YOUR OBJECTIVE
What do the lines say from the start of the entries through the one containing "(10 R275). -/"? Repeat them exactly.

Saved data entries
/-! ### Replay (10 R276, R277) -/

/-- A replay takes about this long, in ns; the same nak heard meanwhile starts no other (log entry 32). -/
def replayNs : Nat := 200

/-- Start a replay from a sequence number. -/
def replayStart (s : State) (p fseq : Nat) : State :=
  let x := lpGet s p
  let same := x.replays != 0 && x.replayFrom == fseq
  if same ∧ s.clock < x.replayAt + replayNs then s
  else
    let s1 := regAdd (lpSet s p { x with replayFrom := fseq, replays := if same then x.replays + 1 else 1, replayAt := s.clock })
      (regPortReplays p) 1
    let again := x.replay.dropWhile fun f => f.seq != fseq
    lpMod (again.foldl (fun a f => sendFrame a p f) s1) p fun y => { y with timeSpoilt := y.timeSpoilt || again.any fun f => f.ftype == 5 }

/-- Take aseq: earlier frames are acknowledged. -/
def takeAck (s : State) (p aseq : Nat) : State :=
  let x := lpGet s p
  let keep := x.replay.filter fun f => (f.seq + 1024 - aseq) % 1024 < 512
  if keep.length < x.replay.length then lpSet s p { x with replay := keep, replays := 0 } else s

/-- Take credit returns. -/
def takeCredits (s : State) (p : Nat) (rets : List (Nat × Nat)) : State :=
  rets.foldl (fun a r =>
    let k := pvKey p r.1
    { a with router := { a.router with
        spent := mapSet 0 a.router.spent k (mapGet 0 a.router.spent k - r.2)
        credIn := poolAdd a.router.credIn k r.2 } }) s

/-- Does a slot make its frame uncorrectable (10 R275). -/
def badSlot (f : Flit) : Bool := ctrlVc f.ctrl == 6 || (ctrlVc f.ctrl == 7 && f != emptySlot)

/-- A frame is uncorrectable: counted, and nak is set with aseq at the frame that is awaited. -/
def uncorrectable (s : State) (p : Nat) : State :=
  let x := lpGet s p
  let recent := (s.clock :: x.uncorrAt).filter fun t => s.clock < t + 1000000
  regAdd (lpSet s p { x with nak := true, uncorrAt := recent.take 1001 }) (regPrtUncorr p) 1

/-- Corrected symbols are counted, on the port and on the lane each travelled. -/
def countCorrected (s : State) (p : Nat) (errs : List Nat) : State :=
  let lanes := rxLanes s p
  errs.foldl (fun a i => regSatAdd (regAdd a (regPortFecCorr p) 1) (regPrtLane p (at' 0 lanes (i % lanes.length))) 31 0 1) s

/-- A frame comes in: msg as sent and the positions of the symbols received wrong.  The second component is whether its content is
delivered now (10 R276). -/
def frameTake (s : State) (p msg : Nat) (errs : List Nat) : State × Bool :=
  let es := (errs.filter (· < 544)).eraseDups
  let h := headerOf msg
  if es.length > 6 ∨ h.ftype ≥ 6 ∨ (h.ftype = 0 ∧ (slotsOf msg).any badSlot) then (uncorrectable s p, false)
  else
    let s1 := countCorrected s p es
    let x := lpGet s1 p
    let due := h.fseq == x.rxSeq
    let old := !due && (x.rxSeq + 1024 - h.fseq) % 1024 < 512
    if !due && !old then (lpSet s1 p { x with nak := true }, false)
    else
      let s2 := if due then takeCredits (lpSet s1 p { x with rxSeq := (x.rxSeq + 1) % 1024, nak := false }) p h.rets else s1
      let s3 := takeAck s2 p h.aseq
      (if h.nak then replayStart s3 p h.aseq else s3, due)

/-- Does a port exchange link frames: from T3 on, active, Quiet, held or in a link reset. -/
def linkUp (s : State) (p : Nat) : Bool := p < 18 && prtPhase s p ≥ 3 && prtPhase s p ≤ 10 && portState s p != 7

/-! ### Sealing (10 R290-R292) -/

/-- The 96-bit IV. -/
def sealIv (src epoch ctr : Nat) : Nat := src % 2 ^ 16 * 2 ^ 80 + epoch % 256 * 2 ^ 72 + ctr % 2 ^ 64

/-- A flit of a packet that is being sealed leaves: head bytes 40 to 127 and the payload are encrypted; the last flit becomes body,
or head, and its seal flit follows. -/
def sealFlit (s : State) (port vc key : Nat) (head : Packet) (f : Flit) : Flit × State :=
  let kind := ctrlKind f.ctrl
  let bs := bytesOf 128 f.data
  let clear := fun (c : Nat) => if kind ≥ 2 then putBits c 31 30 (kind - if kind = 2 then 1 else 3) else c
  if ctrlCut f.ctrl then (f, lpMod s port fun x => { x with sealTx := mapDel x.sealTx vc })
  else
    let first := kind = 0 ∨ kind = 3
    let old : SealTx := ((mapFind (lpGet s port).sealTx vc)).getD ⟨0, 0, 0, [], [], 0, 0, false⟩
    let t : SealTx := if first then ⟨ctrlTag f.ctrl, s.link.sealCtr + 1, s.link.sealEpoch, bs.take 40, [], head.src, head.flits, false⟩ else old
    let plain := if first then bs.drop 40 else bs
    let c := gcmCrypt key (sealIv t.src t.epoch t.ctr) t.cipher.length plain
    let s1 := if first then { s with link := { s.link with sealCtr := s.link.sealCtr + 1 } } else s
    (⟨clear f.ctrl, ofBytes ((if first then bs.take 40 else []) ++ c)⟩,
      lpMod s1 port fun x => { x with sealTx := mapPut x.sealTx vc { t with cipher := t.cipher ++ c, last := ctrlLast f.ctrl } })

/-- The seal flit of a packet: counter, tag, epoch (10 R291). -/
def sealTail (key vc : Nat) (pool : Bool) (t : SealTx) : Flit :=
  let tag := gcmTag key (sealIv t.src t.epoch t.ctr) t.aad t.cipher
  ⟨ctrlWord 2 vc false false pool t.tag (t.flits + 1), ofBytes (bytesOf 8 t.ctr ++ tag ++ bytesOf 1 t.epoch)⟩

/-- The virtual channel whose seal flit waits and can be paid for. -/
def sealPending (s : State) (port : Nat) : Option (Nat × SealTx) :=
  (lpGet s port).sealTx.find? fun e => e.2.last && (spendPool s port e.1).isSome

/-- Send a waiting seal flit. -/
def sendSeal (s : State) (port vc : Nat) (t : SealTx) : Option (Flit × State) :=
  match spendPool s port vc, s.link.sealKey with
  | some pool, some key =>
    let k := pvKey port pool
    let s1 := { s with router := { s.router with sent := poolAdd s.router.sent k 1, spent := poolAdd s.router.spent k 1 } }
    some (sealTail key vc (pool == 6) t, cntAdd (lpMod s1 port fun x => { x with sealTx := mapDel x.sealTx vc }) port vc cFlitsTx 1)
  | _, _ => none

/-- Does the port expect a packet to be sealed (10 R290). -/
def sealExpected (s : State) (port : Nat) (p : Packet) : Bool :=
  14 ≤ port && port < 18 && regField s (regPrtCtrl port) 38 38 == 1 && s.link.sealList.contains p.src && p.dst == ownChip s

/-- Is a flit a head. -/
def isHead (f : Flit) : Bool := ctrlKind f.ctrl == 0 || ctrlKind f.ctrl == 3

/-- Does a flit continue the packet held last. -/
def continuesHeld (l : List Flit) (f : Flit) : Bool :=
  match l.getLast? with | some g => !ctrlLast g.ctrl && ctrlTag g.ctrl == ctrlTag f.ctrl && !isHead f | none => false

/-- A flit passes from the link to the router; the flits of a packet that should be sealed are held until its check. -/
def flitIn (s : State) (port : Nat) (f : Flit) : State :=
  let vc := ctrlVc f.ctrl
  let held := mapGet [] (lpGet s port).sealRx vc
  if continuesHeld held f ∨ (isHead f ∧ sealExpected s port (headOf f.data)) then
    lpMod s port fun x => { x with sealRx := mapSet [] x.sealRx vc (held ++ [f]) }
  else if isHead f then headArrive s port f.ctrl f.data
  else flitArrive s port f.ctrl f.data

/-- The first packet held, and the flits after it; none while it is incomplete. -/
def firstHeld : List Flit → Option (List Flit × List Flit)
  | [] => none
  | f :: fs =>
    let body := fs.takeWhile fun g => !isHead g
    let rest := fs.dropWhile fun g => !isHead g
    if rest.isEmpty ∧ !((f :: body).getLast?.map fun g => ctrlLast g.ctrl).getD false then none else some (f :: body, rest)

/-- Is a counter one the window accepts. -/
def sealFresh (w : SealWindow) (ctr : Nat) : Bool := w.highest < ctr + 64 && !w.seen.contains ctr

/-- Accept a counter. -/
def sealSee (w : SealWindow) (ctr : Nat) : SealWindow :=
  let h := max w.highest ctr
  ⟨h, (ctr :: w.seen).filter fun c => h < c + 64⟩

/-- The opened flits of a sealed packet; none where the check fails. -/
def sealOpen (s : State) (pkt : List Flit) : Option (List Flit × Nat) :=
  match pkt, pkt.getLast?, s.link.sealKey with
  | f :: _, some l, some key =>
    let head := headOf f.data
    let bs := bytesOf 128 l.data
    let ctr := numAt bs 0 8
    let epoch := numAt bs 24 1
    let body := (pkt.drop 1).dropLast
    let cipher := (bytesOf 128 f.data).drop 40 ++ body.flatMap fun g => bytesOf 128 g.data
    let iv := sealIv head.src epoch ctr
    let w := (mapFind s.link.sealSeen head.src).getD ⟨0, []⟩
    if pkt.length = head.flits + 2 ∧ ctrlIndex l.ctrl = head.flits + 1 ∧ ctrlKind l.ctrl = 2 ∧ !ctrlCut l.ctrl ∧ epoch = s.link.sealEpoch
        ∧ sealFresh w ctr ∧ slice bs 8 16 = gcmTag key iv ((bytesOf 128 f.data).take 40) cipher then
      let plain := gcmCrypt key iv 0 cipher
      let h1 : Flit := ⟨if body.isEmpty then putBits f.ctrl 31 30 3 else f.ctrl, ofBytes ((bytesOf 128 f.data).take 40 ++ plain.take 88)⟩
      let rest := body.mapIdx fun i g =>
        (⟨if i + 1 = body.length then putBits g.ctrl 31 30 2 else g.ctrl, ofBytes (slice plain (88 + 128 * i) 128)⟩ : Flit)
      some (h1 :: rest, ctr)
    else none
  | _, _, _ => none

/-- A flit that the port takes for itself: received and freed. -/
def takeFlit (s : State) (port : Nat) (f : Flit) : State :=
  let vc := ctrlVc f.ctrl
  let k := pvKey port (poolOf vc (ctrlPool f.ctrl))
  freeFlit { s with router := { s.router with rx := poolAdd s.router.rx k 1 } } port vc (ctrlPool f.ctrl)

/-- SEALED_PACKET_CHECK: a whole held packet is verified and handed to the router without its seal flit, or discarded (10 R292). -/
def execSealedPacketCheck (port vc : Nat) (s : State) : Host.Outcome State Fault Refusal :=
  match firstHeld (mapGet [] (lpGet s port).sealRx vc) with
  | none => .next s
  | some (pkt, rest) =>
    let src := (pkt.head?.map fun f => (headOf f.data).src).getD 0
    let s1 := lpMod s port fun x => { x with sealRx := mapSet [] x.sealRx vc rest }
    match sealOpen s pkt with
    | some (flits, ctr) =>
      let w := (mapFind s.link.sealSeen src).getD ⟨0, []⟩
      let s2 := { s1 with link := { s1.link with sealSeen := mapPut s1.link.sealSeen src (sealSee w ctr) } }
      let s3 := flits.foldl (fun a f => if isHead f then headArrive a port f.ctrl f.data else flitArrive a port f.ctrl f.data) s2
      .next (match pkt.getLast? with | some l => takeFlit s3 port l | none => s3)
    | none =>
      let s2 := pkt.foldl (fun a f => takeFlit a port f) s1
      .next (logEvent (regAdd s2 (regPrtSealFail port) 1) (0x40 + port) 0x5002 3 0xFF [port, src])

/-! ### Slots (08 R235) -/

/-- The flit that a slot of an optical port carries, sealed where due. -/
def slotFlit (s : State) (port : Nat) : Option (Flit × State) :=
  match sealPending s port with
  | some (vc, t) => sendSeal (slotPass s port) port vc t
  | none =>
    match pickVc s port with
    | none => none
    | some (vc, s1) =>
      match outHead s1 port vc, sendFlit s1 port vc with
      | some p, some (f, s2) =>
        match s.link.sealKey with
        | some key => if sealDue s port p then some (sealFlit s2 port vc key p f) else some (f, s2)
        | none => some (f, s2)
      | _, _ => none

/-- Put a slot into the frame being assembled; the fifth sends it, as an idle frame where every slot is empty. -/
def addSlot (s : State) (port : Nat) (f : Flit) : State :=
  let x := lpGet s port
  let slots := x.slots ++ [f]
  if slots.length < 5 then lpSet s port { x with slots := slots }
  else newFrame (lpSet s port { x with slots := [] }) port (if slots.all (· == emptySlot) then 1 else 0) slots

/-- FLIT_SLOT_SCHEDULE: an output port sends one flit slot (08 R235).  An internal port hands the flit to its agent; an optical port
adds it to its frame.  After 64 slots the window must end first (R235). -/
def execFlitSlotSchedule (port : Nat) (s : State) : Host.Outcome State Fault Refusal :=
  if port ≥ 30 ∨ (mapGet (0, 0) s.router.strict port).2 ≥ 64 then .next s
  else if isInternal port then
    let s1 := countStalls s port
    match pickVc s1 port with
    | none => .next (slotPass s1 port)
    | some (vc, s2) =>
      match sendFlit s2 port vc with
      | some (f, s3) => .next (emit s3 (.flit port vc f.ctrl f.data))
      | none => .next s1
  else if portState s port ≠ 2 ∨ ((lpGet s port).slots.isEmpty ∧ !canSend s port) then .next s
  else
    let s1 := countStalls s port
    match slotFlit s1 port with
    | some (f, s2) => .next (addSlot (lpMod s2 port fun x => { x with quietSent := false, busy := s.clock }) port f)
    | none => .next (addSlot (slotPass s1 port) port emptySlot)

/-! ### Frames received -/

/-- DATA_FRAME_RECEIVE: a data frame's flits are passed on in order and its returns, aseq and nak are taken; a frame that cannot be
corrected, or of a reserved type, is counted and asked for again (10 R275, R276). -/
def execDataFrameReceive (port msg : Nat) (errs : List Nat) (s : State) : Host.Outcome State Fault Refusal :=
  let t := (headerOf msg).ftype
  if !linkUp s port ∨ (t ≠ 0 ∧ t < 6) then .next s
  else
    match frameTake s port msg errs with
    | (s1, true) =>
      let s2 := lpMod s1 port fun x => { x with quietSent := false, quietGot := false, busy := s.clock }
      .next ((((slotsOf msg).filter (· != emptySlot)).foldl (fun a f => flitIn a port f)) s2)
    | (s1, false) => .next s1

/-- IDLE_FRAME_RECEIVE: credit returns and acknowledgements. -/
def execIdleFrameReceive (port msg : Nat) (errs : List Nat) (s : State) : Host.Outcome State Fault Refusal :=
  if !linkUp s port ∨ (headerOf msg).ftype ≠ 1 then .next s else .next (frameTake s port msg errs).1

ANSWER TO THE EXERCISE
/-! ### Replay (10 R276, R277) -/

/-- A replay takes about this long, in ns; the same nak heard meanwhile starts no other (log entry 32). -/
def replayNs : Nat := 200

/-- Start a replay from a sequence number. -/
def replayStart (s : State) (p fseq : Nat) : State :=
  let x := lpGet s p
  let same := x.replays != 0 && x.replayFrom == fseq
  if same ∧ s.clock < x.replayAt + replayNs then s
  else
    let s1 := regAdd (lpSet s p { x with replayFrom := fseq, replays := if same then x.replays + 1 else 1, replayAt := s.clock })
      (regPortReplays p) 1
    let again := x.replay.dropWhile fun f => f.seq != fseq
    lpMod (again.foldl (fun a f => sendFrame a p f) s1) p fun y => { y with timeSpoilt := y.timeSpoilt || again.any fun f => f.ftype == 5 }

/-- Take aseq: earlier frames are acknowledged. -/
def takeAck (s : State) (p aseq : Nat) : State :=
  let x := lpGet s p
  let keep := x.replay.filter fun f => (f.seq + 1024 - aseq) % 1024 < 512
  if keep.length < x.replay.length then lpSet s p { x with replay := keep, replays := 0 } else s

/-- Take credit returns. -/
def takeCredits (s : State) (p : Nat) (rets : List (Nat × Nat)) : State :=
  rets.foldl (fun a r =>
    let k := pvKey p r.1
    { a with router := { a.router with
        spent := mapSet 0 a.router.spent k (mapGet 0 a.router.spent k - r.2)
        credIn := poolAdd a.router.credIn k r.2 } }) s

/-- Does a slot make its frame uncorrectable (10 R275). -/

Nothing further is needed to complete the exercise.